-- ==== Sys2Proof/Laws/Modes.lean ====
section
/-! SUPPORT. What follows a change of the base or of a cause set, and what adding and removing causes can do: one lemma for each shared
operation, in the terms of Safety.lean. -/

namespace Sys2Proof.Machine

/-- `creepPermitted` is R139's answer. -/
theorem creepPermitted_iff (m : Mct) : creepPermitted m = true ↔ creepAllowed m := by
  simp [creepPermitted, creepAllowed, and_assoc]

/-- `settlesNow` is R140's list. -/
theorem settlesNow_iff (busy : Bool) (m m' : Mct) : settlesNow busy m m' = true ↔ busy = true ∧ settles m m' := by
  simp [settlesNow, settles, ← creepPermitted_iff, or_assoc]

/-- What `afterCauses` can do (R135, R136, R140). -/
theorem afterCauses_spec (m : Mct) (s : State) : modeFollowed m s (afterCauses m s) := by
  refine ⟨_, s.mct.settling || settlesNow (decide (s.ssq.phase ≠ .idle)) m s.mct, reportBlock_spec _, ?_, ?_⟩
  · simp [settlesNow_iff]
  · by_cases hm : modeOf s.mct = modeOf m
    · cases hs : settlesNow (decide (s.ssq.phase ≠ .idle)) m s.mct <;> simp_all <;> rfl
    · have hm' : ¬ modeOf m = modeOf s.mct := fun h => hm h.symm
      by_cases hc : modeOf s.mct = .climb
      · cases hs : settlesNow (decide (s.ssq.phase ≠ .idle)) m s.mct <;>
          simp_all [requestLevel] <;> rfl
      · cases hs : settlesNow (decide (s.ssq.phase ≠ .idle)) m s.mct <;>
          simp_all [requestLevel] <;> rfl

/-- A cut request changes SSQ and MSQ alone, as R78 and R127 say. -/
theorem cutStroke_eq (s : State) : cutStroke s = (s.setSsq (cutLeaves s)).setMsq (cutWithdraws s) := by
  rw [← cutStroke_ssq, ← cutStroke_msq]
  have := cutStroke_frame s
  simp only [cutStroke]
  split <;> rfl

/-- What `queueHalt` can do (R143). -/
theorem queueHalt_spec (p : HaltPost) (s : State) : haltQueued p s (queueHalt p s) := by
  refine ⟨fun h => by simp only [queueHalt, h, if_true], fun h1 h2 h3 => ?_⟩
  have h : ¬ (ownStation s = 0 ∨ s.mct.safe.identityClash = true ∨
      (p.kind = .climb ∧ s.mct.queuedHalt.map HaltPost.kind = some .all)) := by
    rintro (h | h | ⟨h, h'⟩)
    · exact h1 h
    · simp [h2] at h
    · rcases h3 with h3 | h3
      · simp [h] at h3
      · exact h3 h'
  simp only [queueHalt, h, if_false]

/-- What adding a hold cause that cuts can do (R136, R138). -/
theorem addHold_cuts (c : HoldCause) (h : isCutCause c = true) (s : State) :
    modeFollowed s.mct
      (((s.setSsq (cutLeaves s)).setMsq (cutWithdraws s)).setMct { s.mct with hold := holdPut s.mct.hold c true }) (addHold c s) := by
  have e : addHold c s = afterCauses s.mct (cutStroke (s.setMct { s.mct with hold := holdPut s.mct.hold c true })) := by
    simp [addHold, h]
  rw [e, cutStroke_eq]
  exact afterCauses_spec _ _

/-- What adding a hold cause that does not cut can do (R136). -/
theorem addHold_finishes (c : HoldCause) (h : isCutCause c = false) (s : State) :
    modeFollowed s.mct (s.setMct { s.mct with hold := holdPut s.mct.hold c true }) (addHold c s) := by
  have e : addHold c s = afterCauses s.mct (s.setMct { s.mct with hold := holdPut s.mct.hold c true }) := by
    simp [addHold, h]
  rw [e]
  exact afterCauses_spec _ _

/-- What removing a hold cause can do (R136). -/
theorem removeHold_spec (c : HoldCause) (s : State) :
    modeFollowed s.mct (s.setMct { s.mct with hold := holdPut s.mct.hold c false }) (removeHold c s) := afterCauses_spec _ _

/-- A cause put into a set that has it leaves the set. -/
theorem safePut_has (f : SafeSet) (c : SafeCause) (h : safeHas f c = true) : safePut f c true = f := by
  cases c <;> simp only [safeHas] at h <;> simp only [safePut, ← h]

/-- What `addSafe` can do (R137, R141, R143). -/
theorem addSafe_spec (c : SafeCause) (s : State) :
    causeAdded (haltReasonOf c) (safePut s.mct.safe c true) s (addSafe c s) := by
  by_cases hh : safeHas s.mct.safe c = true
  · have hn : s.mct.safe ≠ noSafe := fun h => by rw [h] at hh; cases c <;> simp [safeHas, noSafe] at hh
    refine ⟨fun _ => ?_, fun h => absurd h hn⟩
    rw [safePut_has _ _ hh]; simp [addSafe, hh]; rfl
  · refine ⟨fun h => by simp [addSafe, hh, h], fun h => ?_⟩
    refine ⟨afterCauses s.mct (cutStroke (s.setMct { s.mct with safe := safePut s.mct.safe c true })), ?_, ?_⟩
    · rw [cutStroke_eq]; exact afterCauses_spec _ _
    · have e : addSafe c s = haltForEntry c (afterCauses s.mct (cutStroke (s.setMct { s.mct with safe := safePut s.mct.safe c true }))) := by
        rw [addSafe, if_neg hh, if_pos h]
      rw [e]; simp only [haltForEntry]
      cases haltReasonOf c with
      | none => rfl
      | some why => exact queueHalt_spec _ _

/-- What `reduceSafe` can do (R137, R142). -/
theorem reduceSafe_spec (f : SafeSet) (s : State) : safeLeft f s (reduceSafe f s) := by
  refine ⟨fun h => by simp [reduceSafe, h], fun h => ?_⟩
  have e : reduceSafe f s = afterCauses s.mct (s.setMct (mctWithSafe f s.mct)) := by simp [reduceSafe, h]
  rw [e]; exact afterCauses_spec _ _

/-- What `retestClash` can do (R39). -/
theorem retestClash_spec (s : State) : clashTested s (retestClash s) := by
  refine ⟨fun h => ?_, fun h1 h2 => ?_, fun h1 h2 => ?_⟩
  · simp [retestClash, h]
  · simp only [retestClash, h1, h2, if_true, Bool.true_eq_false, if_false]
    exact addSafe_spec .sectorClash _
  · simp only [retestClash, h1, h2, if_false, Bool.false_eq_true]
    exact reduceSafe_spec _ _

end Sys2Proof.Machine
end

-----

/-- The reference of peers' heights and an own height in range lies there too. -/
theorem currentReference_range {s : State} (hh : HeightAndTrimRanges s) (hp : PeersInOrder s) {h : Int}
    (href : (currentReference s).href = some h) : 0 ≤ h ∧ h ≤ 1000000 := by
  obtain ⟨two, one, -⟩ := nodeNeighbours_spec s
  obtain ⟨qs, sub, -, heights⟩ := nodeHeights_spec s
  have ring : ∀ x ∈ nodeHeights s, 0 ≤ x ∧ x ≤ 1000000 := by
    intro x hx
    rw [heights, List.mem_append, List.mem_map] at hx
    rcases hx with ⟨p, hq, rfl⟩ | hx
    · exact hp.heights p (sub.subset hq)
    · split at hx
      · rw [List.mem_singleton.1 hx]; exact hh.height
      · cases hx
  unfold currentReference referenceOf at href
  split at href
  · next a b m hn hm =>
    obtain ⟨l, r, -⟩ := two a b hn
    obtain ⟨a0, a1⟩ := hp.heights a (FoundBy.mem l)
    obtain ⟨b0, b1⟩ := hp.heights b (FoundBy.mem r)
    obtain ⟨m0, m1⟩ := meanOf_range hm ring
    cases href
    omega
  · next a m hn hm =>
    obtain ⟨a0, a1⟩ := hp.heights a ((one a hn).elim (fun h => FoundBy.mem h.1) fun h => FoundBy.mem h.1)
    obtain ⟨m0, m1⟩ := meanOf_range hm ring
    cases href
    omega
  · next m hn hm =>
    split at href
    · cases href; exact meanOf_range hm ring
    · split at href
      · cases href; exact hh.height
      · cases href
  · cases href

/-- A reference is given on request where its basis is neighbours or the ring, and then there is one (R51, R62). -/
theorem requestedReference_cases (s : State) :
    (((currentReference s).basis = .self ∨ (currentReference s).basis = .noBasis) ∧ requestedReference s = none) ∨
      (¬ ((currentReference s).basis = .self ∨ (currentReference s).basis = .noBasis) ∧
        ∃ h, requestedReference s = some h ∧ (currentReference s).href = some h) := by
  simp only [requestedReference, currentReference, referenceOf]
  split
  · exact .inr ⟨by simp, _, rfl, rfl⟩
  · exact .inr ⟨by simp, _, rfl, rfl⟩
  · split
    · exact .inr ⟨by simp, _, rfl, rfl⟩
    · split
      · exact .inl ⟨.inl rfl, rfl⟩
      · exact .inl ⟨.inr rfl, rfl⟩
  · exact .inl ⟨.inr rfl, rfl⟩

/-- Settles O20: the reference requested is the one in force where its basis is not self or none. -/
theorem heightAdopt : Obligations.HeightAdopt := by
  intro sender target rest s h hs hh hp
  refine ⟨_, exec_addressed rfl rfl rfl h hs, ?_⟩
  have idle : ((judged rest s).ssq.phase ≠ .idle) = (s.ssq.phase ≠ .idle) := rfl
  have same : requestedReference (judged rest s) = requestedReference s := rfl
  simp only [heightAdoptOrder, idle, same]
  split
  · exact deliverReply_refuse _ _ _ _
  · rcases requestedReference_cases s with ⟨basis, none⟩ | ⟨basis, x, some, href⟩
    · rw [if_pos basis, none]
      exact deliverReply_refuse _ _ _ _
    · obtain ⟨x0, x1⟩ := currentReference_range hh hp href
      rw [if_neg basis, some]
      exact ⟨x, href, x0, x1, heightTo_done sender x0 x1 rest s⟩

-----

> **Brief**: Your whole answer should be one number, the count of lines in the records that hold "holdPut".

> **Exercise output**: 5